• DATA FOR ANALYSIS:
*****

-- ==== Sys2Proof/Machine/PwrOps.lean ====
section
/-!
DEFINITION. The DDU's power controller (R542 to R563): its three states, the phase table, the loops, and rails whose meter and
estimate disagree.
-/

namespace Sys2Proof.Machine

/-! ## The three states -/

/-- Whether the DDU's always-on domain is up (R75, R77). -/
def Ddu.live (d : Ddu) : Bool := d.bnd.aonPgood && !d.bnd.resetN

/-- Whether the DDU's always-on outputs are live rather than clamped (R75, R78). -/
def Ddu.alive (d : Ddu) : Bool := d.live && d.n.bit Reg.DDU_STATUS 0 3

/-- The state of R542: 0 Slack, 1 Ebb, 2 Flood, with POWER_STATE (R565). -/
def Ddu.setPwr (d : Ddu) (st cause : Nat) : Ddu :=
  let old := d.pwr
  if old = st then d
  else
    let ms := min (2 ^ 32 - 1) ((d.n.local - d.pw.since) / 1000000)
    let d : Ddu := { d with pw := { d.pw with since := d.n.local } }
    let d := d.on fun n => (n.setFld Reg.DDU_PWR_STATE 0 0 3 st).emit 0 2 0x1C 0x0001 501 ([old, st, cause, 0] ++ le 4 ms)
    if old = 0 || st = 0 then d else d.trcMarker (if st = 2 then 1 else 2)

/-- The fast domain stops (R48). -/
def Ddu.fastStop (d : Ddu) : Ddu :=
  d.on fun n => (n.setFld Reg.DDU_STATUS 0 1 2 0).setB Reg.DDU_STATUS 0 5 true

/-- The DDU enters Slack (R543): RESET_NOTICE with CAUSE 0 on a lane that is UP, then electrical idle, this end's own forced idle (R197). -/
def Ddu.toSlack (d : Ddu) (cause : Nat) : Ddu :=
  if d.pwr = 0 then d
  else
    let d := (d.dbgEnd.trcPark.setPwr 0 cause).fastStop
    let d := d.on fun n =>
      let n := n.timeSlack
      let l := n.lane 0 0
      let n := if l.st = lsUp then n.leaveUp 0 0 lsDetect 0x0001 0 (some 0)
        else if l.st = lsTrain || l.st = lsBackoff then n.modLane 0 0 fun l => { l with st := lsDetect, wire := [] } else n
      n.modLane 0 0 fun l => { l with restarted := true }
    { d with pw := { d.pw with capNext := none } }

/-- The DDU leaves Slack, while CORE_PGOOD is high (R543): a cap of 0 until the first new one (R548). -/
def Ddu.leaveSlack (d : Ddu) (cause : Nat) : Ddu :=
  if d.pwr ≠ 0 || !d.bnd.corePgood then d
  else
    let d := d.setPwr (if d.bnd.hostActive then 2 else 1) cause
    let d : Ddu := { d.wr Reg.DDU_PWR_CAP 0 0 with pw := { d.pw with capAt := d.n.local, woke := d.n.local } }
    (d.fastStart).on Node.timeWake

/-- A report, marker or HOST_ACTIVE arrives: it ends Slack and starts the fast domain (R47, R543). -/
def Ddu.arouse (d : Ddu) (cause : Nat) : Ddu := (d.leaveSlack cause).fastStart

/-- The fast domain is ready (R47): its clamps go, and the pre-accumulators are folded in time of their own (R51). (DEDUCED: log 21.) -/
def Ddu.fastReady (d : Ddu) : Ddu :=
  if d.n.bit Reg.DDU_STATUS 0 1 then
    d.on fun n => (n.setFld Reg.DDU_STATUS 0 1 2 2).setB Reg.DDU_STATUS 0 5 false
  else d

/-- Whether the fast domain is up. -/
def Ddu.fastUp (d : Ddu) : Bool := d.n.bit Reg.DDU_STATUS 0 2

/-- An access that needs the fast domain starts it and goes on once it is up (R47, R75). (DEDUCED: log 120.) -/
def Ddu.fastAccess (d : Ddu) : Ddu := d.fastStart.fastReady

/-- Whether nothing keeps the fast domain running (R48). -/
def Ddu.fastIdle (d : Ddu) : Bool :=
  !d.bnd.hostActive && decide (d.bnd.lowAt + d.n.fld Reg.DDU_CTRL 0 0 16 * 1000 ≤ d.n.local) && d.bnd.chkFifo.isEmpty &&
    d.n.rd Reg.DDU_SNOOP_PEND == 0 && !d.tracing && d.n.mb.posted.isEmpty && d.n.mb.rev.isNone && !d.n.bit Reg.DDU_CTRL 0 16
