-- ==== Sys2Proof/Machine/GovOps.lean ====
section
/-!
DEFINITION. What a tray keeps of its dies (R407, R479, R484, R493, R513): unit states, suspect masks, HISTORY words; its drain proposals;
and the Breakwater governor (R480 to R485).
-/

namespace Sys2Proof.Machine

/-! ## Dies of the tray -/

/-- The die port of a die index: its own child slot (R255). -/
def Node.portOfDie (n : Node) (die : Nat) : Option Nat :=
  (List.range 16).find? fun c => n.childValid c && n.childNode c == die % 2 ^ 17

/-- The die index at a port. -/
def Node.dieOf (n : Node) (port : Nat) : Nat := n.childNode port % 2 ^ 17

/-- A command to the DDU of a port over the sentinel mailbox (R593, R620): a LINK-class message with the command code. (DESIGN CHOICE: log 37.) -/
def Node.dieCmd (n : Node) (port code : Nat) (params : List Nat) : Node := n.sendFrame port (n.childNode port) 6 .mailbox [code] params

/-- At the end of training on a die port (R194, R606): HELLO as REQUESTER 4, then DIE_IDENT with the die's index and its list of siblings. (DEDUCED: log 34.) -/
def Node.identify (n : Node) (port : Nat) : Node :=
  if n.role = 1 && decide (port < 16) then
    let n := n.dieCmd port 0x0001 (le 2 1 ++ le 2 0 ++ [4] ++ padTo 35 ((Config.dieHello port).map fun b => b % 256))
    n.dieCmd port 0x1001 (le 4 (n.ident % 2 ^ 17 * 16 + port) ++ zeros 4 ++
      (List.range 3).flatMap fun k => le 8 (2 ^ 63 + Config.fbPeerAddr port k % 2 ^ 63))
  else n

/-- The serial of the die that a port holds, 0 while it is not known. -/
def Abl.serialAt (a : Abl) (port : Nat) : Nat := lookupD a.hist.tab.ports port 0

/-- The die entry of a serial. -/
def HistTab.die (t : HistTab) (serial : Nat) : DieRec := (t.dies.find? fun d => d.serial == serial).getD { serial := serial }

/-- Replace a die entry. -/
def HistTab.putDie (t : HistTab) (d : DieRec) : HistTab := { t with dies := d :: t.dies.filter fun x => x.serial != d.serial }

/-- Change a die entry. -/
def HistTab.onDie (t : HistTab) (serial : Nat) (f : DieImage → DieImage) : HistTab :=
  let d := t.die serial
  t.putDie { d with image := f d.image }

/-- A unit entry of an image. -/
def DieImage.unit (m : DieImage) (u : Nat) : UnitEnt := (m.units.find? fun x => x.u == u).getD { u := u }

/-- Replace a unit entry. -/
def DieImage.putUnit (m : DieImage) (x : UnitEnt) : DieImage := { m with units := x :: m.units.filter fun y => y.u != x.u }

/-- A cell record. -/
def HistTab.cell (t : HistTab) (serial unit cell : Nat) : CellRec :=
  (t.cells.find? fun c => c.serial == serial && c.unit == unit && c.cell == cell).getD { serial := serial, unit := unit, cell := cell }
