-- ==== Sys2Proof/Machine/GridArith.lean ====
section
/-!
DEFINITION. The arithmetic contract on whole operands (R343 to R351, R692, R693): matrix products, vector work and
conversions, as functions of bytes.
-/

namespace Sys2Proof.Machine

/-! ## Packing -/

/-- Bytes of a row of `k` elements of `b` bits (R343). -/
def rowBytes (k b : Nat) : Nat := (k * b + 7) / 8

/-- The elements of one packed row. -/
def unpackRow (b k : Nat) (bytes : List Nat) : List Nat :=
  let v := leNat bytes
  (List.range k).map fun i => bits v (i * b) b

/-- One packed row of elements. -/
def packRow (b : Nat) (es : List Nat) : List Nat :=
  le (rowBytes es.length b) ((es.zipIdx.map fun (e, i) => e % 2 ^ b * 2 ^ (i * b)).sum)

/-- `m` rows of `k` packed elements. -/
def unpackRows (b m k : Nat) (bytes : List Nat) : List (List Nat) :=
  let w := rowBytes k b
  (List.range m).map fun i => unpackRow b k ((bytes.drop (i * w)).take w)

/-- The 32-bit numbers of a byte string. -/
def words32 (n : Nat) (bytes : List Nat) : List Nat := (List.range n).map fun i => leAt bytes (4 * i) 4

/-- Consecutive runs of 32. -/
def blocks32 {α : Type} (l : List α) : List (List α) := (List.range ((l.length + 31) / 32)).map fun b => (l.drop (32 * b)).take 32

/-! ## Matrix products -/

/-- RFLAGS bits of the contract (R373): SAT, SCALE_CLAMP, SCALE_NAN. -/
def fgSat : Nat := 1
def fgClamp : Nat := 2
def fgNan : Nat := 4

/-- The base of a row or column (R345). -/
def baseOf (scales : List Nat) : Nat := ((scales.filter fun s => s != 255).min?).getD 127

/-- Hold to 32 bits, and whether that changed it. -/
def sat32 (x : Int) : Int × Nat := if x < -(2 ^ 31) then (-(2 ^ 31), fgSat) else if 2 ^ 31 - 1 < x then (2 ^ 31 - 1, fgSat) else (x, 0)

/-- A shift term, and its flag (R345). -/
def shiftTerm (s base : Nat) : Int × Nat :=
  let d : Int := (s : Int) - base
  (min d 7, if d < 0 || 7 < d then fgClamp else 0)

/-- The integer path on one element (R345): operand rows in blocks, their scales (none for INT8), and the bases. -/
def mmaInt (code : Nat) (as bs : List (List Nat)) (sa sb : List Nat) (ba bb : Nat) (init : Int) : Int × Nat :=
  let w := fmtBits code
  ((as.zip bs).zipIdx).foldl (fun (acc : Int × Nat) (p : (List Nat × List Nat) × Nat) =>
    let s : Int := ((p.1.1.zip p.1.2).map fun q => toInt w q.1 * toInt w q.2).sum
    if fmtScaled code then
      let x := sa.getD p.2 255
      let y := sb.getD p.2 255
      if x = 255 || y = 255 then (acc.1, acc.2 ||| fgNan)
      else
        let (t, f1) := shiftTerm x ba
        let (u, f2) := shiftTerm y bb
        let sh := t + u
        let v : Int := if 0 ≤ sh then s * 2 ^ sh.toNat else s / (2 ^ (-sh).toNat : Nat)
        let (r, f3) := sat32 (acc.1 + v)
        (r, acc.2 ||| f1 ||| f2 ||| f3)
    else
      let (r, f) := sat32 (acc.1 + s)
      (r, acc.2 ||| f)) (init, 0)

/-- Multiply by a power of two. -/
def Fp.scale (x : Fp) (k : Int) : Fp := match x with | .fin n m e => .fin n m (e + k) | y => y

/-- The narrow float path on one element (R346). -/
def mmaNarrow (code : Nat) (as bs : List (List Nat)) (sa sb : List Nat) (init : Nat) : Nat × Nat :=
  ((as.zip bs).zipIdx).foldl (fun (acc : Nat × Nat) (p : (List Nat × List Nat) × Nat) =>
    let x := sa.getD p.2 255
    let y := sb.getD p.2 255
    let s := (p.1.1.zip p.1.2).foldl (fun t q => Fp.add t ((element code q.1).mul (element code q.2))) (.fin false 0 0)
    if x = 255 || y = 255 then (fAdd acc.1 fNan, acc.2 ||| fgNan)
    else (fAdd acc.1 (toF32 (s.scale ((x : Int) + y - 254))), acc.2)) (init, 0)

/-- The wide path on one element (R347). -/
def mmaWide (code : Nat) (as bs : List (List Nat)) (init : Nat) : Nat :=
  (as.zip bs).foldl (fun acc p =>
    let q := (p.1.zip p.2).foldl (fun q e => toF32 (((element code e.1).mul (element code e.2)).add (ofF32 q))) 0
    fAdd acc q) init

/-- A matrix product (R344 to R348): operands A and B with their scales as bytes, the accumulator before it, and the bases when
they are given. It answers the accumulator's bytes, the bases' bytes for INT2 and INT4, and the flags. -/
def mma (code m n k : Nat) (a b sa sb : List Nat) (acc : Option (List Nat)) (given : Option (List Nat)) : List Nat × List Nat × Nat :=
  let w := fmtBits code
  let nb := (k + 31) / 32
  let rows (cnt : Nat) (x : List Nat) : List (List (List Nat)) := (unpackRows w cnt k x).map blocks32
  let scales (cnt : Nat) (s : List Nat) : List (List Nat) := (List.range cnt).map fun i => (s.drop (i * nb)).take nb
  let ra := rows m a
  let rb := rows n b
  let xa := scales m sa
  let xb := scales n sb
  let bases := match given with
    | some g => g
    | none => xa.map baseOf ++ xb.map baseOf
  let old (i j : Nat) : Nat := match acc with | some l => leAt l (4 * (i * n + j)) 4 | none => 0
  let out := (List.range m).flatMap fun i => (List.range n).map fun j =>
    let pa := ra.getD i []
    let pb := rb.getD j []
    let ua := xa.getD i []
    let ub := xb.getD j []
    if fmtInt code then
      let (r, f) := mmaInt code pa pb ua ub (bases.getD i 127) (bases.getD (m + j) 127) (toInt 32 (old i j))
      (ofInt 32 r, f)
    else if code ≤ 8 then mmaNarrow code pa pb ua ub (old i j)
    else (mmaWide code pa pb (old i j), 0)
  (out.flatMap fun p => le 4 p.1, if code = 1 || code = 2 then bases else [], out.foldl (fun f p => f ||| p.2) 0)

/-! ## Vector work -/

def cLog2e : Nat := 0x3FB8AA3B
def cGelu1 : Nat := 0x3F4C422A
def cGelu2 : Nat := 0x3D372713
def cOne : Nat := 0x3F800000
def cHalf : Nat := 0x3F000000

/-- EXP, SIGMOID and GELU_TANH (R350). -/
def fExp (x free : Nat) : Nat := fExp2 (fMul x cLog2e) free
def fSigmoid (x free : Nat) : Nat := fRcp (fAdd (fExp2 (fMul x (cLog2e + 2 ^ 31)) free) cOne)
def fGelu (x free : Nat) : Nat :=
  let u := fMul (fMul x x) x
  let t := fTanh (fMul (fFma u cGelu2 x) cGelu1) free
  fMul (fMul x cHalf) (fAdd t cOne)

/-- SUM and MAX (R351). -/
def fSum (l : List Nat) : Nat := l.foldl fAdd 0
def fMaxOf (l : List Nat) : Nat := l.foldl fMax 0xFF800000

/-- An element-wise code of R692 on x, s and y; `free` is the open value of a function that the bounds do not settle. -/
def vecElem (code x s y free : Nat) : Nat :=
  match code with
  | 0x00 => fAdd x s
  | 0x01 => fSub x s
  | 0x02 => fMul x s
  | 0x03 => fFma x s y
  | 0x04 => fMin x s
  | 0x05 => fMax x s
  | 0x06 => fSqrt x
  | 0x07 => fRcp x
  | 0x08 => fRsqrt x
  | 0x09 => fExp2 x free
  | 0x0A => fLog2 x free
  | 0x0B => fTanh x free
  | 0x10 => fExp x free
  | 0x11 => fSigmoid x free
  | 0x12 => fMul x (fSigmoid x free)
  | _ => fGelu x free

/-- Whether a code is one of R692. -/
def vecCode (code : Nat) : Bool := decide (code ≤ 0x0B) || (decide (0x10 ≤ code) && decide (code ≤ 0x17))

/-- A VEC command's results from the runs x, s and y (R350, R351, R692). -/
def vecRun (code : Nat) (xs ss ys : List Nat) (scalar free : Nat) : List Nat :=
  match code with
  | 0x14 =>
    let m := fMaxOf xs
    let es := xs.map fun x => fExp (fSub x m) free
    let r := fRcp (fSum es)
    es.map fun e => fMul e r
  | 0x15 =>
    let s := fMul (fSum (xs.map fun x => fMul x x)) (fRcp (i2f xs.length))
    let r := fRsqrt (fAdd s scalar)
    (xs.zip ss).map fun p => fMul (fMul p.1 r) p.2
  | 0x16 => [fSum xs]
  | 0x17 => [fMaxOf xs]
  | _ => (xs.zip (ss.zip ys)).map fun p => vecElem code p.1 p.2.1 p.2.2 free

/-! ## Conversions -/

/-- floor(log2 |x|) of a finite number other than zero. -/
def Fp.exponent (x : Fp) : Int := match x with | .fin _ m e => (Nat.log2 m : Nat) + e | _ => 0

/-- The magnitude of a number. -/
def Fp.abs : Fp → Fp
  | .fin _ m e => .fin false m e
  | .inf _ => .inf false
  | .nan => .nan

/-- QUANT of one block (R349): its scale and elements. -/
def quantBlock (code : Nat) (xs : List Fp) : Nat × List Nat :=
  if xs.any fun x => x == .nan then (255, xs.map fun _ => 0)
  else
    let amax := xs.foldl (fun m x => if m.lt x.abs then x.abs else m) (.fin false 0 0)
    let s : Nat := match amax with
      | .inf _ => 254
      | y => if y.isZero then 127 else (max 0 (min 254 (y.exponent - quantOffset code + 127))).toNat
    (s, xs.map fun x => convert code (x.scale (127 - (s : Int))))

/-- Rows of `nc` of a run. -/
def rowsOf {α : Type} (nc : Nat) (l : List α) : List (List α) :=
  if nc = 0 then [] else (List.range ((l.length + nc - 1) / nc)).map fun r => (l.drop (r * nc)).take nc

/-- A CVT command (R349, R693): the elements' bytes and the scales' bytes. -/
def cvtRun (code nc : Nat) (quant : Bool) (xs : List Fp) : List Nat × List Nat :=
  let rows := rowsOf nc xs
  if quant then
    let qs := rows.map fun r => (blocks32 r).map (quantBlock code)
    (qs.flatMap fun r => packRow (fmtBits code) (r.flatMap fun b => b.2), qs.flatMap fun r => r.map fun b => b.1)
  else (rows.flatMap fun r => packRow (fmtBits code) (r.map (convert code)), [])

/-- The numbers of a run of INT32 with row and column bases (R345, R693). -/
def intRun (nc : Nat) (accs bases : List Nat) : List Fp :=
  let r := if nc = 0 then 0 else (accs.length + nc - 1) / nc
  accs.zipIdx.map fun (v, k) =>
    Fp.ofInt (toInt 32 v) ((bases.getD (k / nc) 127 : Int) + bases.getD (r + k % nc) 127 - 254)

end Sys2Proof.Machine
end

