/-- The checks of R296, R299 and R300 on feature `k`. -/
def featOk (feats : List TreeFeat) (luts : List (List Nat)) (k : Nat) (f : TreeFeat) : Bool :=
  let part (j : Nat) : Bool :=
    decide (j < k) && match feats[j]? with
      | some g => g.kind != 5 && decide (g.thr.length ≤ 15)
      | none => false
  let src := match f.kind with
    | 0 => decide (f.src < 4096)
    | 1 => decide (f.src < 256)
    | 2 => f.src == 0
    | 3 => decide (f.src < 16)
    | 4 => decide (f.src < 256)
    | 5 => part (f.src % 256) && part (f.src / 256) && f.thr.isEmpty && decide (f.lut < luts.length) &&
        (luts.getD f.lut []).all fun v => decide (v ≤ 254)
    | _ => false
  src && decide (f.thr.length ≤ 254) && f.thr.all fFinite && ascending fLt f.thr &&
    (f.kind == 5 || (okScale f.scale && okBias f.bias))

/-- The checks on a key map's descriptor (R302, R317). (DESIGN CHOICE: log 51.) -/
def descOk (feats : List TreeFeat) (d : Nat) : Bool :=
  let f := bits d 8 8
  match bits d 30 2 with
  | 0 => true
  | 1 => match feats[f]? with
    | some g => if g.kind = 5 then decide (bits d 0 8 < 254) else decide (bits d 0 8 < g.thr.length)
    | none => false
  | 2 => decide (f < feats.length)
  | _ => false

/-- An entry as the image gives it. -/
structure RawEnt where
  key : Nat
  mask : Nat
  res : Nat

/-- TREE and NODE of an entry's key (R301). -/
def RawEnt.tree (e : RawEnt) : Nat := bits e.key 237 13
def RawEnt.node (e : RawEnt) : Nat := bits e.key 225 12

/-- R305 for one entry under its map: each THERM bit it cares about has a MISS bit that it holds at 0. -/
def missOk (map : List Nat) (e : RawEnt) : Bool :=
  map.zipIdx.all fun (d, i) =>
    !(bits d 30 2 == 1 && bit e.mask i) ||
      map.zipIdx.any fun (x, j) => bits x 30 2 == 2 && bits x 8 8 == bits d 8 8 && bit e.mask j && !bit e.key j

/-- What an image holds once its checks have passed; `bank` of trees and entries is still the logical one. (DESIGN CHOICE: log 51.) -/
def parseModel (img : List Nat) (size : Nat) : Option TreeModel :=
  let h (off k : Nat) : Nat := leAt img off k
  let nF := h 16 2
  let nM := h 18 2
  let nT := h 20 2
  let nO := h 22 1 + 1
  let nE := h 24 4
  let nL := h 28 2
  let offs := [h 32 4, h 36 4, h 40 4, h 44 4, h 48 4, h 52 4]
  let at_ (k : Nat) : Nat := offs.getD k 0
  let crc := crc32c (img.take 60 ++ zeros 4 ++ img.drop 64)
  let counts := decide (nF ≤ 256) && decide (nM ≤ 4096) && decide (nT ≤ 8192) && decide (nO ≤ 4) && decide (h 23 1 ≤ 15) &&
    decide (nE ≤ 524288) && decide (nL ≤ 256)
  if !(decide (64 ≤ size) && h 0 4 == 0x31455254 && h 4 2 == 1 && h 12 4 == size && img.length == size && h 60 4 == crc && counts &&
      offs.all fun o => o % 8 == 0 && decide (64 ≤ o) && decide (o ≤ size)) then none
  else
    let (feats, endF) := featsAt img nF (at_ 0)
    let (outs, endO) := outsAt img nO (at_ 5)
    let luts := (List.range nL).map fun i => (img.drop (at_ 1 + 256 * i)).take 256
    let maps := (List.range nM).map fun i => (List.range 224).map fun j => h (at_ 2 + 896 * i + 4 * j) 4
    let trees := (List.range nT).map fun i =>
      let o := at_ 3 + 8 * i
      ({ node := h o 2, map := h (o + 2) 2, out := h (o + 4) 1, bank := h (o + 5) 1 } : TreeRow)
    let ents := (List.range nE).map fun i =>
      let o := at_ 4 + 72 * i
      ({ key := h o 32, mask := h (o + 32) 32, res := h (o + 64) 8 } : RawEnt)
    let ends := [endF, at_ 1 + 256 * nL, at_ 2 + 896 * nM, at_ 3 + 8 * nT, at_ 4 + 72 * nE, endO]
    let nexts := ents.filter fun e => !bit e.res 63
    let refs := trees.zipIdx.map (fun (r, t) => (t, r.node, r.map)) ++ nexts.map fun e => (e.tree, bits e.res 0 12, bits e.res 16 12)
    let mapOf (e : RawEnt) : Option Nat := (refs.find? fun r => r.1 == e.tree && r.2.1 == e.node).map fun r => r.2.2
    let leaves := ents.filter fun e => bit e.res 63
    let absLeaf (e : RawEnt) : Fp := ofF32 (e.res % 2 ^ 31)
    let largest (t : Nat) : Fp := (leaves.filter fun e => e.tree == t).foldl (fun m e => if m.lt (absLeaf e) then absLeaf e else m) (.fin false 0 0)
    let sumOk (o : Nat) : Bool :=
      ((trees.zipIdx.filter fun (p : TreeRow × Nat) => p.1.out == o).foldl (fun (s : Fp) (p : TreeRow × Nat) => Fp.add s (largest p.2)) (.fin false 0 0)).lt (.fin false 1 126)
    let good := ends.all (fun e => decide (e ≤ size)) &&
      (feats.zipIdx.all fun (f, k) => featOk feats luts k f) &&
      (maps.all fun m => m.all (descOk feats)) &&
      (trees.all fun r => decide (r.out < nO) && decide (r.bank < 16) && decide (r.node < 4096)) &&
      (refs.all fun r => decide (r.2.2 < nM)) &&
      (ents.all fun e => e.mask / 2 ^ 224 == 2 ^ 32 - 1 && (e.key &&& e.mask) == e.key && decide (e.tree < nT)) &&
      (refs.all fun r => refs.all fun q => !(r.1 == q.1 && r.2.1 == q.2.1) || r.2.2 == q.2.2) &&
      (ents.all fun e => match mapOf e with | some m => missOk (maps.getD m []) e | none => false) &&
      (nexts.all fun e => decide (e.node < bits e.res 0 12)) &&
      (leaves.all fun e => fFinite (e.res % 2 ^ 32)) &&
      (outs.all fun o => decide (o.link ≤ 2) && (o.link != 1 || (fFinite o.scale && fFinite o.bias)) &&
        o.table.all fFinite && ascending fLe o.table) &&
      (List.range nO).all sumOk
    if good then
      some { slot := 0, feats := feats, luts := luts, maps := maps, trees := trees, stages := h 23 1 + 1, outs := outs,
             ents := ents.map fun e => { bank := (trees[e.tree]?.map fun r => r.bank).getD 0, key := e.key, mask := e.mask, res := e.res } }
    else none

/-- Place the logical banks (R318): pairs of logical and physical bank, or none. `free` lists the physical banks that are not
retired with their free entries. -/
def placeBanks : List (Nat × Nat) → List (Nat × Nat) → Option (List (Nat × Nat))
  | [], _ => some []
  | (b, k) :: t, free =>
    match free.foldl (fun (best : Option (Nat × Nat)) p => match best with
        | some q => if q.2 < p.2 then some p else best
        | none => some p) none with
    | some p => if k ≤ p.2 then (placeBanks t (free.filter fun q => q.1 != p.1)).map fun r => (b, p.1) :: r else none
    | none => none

*****

• WORK INSTRUCTION:
From the material above, retype precisely the lines between the line holding "def mma (code" and the line holding "def fMaxOf (l", inclusive, and nothing beyond them.

• REPLY TO THE TASK:
def mma (code m n k : Nat) (a b sa sb : List Nat) (acc : Option (List Nat)) (given : Option (List Nat)) : List Nat × List Nat × Nat :=
  let w := fmtBits code
  let nb := (k + 31) / 32
  let rows (cnt : Nat) (x : List Nat) : List (List (List Nat)) := (unpackRows w cnt k x).map blocks32
  let scales (cnt : Nat) (s : List Nat) : List (List Nat) := (List.range cnt).map fun i => (s.drop (i * nb)).take nb
  let ra := rows m a
  let rb := rows n b
  let xa := scales m sa
  let xb := scales n sb
  let bases := match given with
    | some g => g
    | none => xa.map baseOf ++ xb.map baseOf
  let old (i j : Nat) : Nat := match acc with | some l => leAt l (4 * (i * n + j)) 4 | none => 0
  let out := (List.range m).flatMap fun i => (List.range n).map fun j =>
    let pa := ra.getD i []
    let pb := rb.getD j []
    let ua := xa.getD i []
    let ub := xb.getD j []
    if fmtInt code then
      let (r, f) := mmaInt code pa pb ua ub (bases.getD i 127) (bases.getD (m + j) 127) (toInt 32 (old i j))
      (ofInt 32 r, f)
    else if code ≤ 8 then mmaNarrow code pa pb ua ub (old i j)
    else (mmaWide code pa pb (old i j), 0)
  (out.flatMap fun p => le 4 p.1, if code = 1 || code = 2 then bases else [], out.foldl (fun f p => f ||| p.2) 0)

/-! ## Vector work -/

def cLog2e : Nat := 0x3FB8AA3B
def cGelu1 : Nat := 0x3F4C422A
def cGelu2 : Nat := 0x3D372713
def cOne : Nat := 0x3F800000
def cHalf : Nat := 0x3F000000

/-- EXP, SIGMOID and GELU_TANH (R350). -/
def fExp (x free : Nat) : Nat := fExp2 (fMul x cLog2e) free
def fSigmoid (x free : Nat) : Nat := fRcp (fAdd (fExp2 (fMul x (cLog2e + 2 ^ 31)) free) cOne)
def fGelu (x free : Nat) : Nat :=
  let u := fMul (fMul x x) x
  let t := fTanh (fMul (fFma u cGelu2 x) cGelu1) free
  fMul (fMul x cHalf) (fAdd t cOne)

/-- SUM and MAX (R351). -/
def fSum (l : List Nat) : Nat := l.foldl fAdd 0
def fMaxOf (l : List Nat) : Nat := l.foldl fMax 0xFF800000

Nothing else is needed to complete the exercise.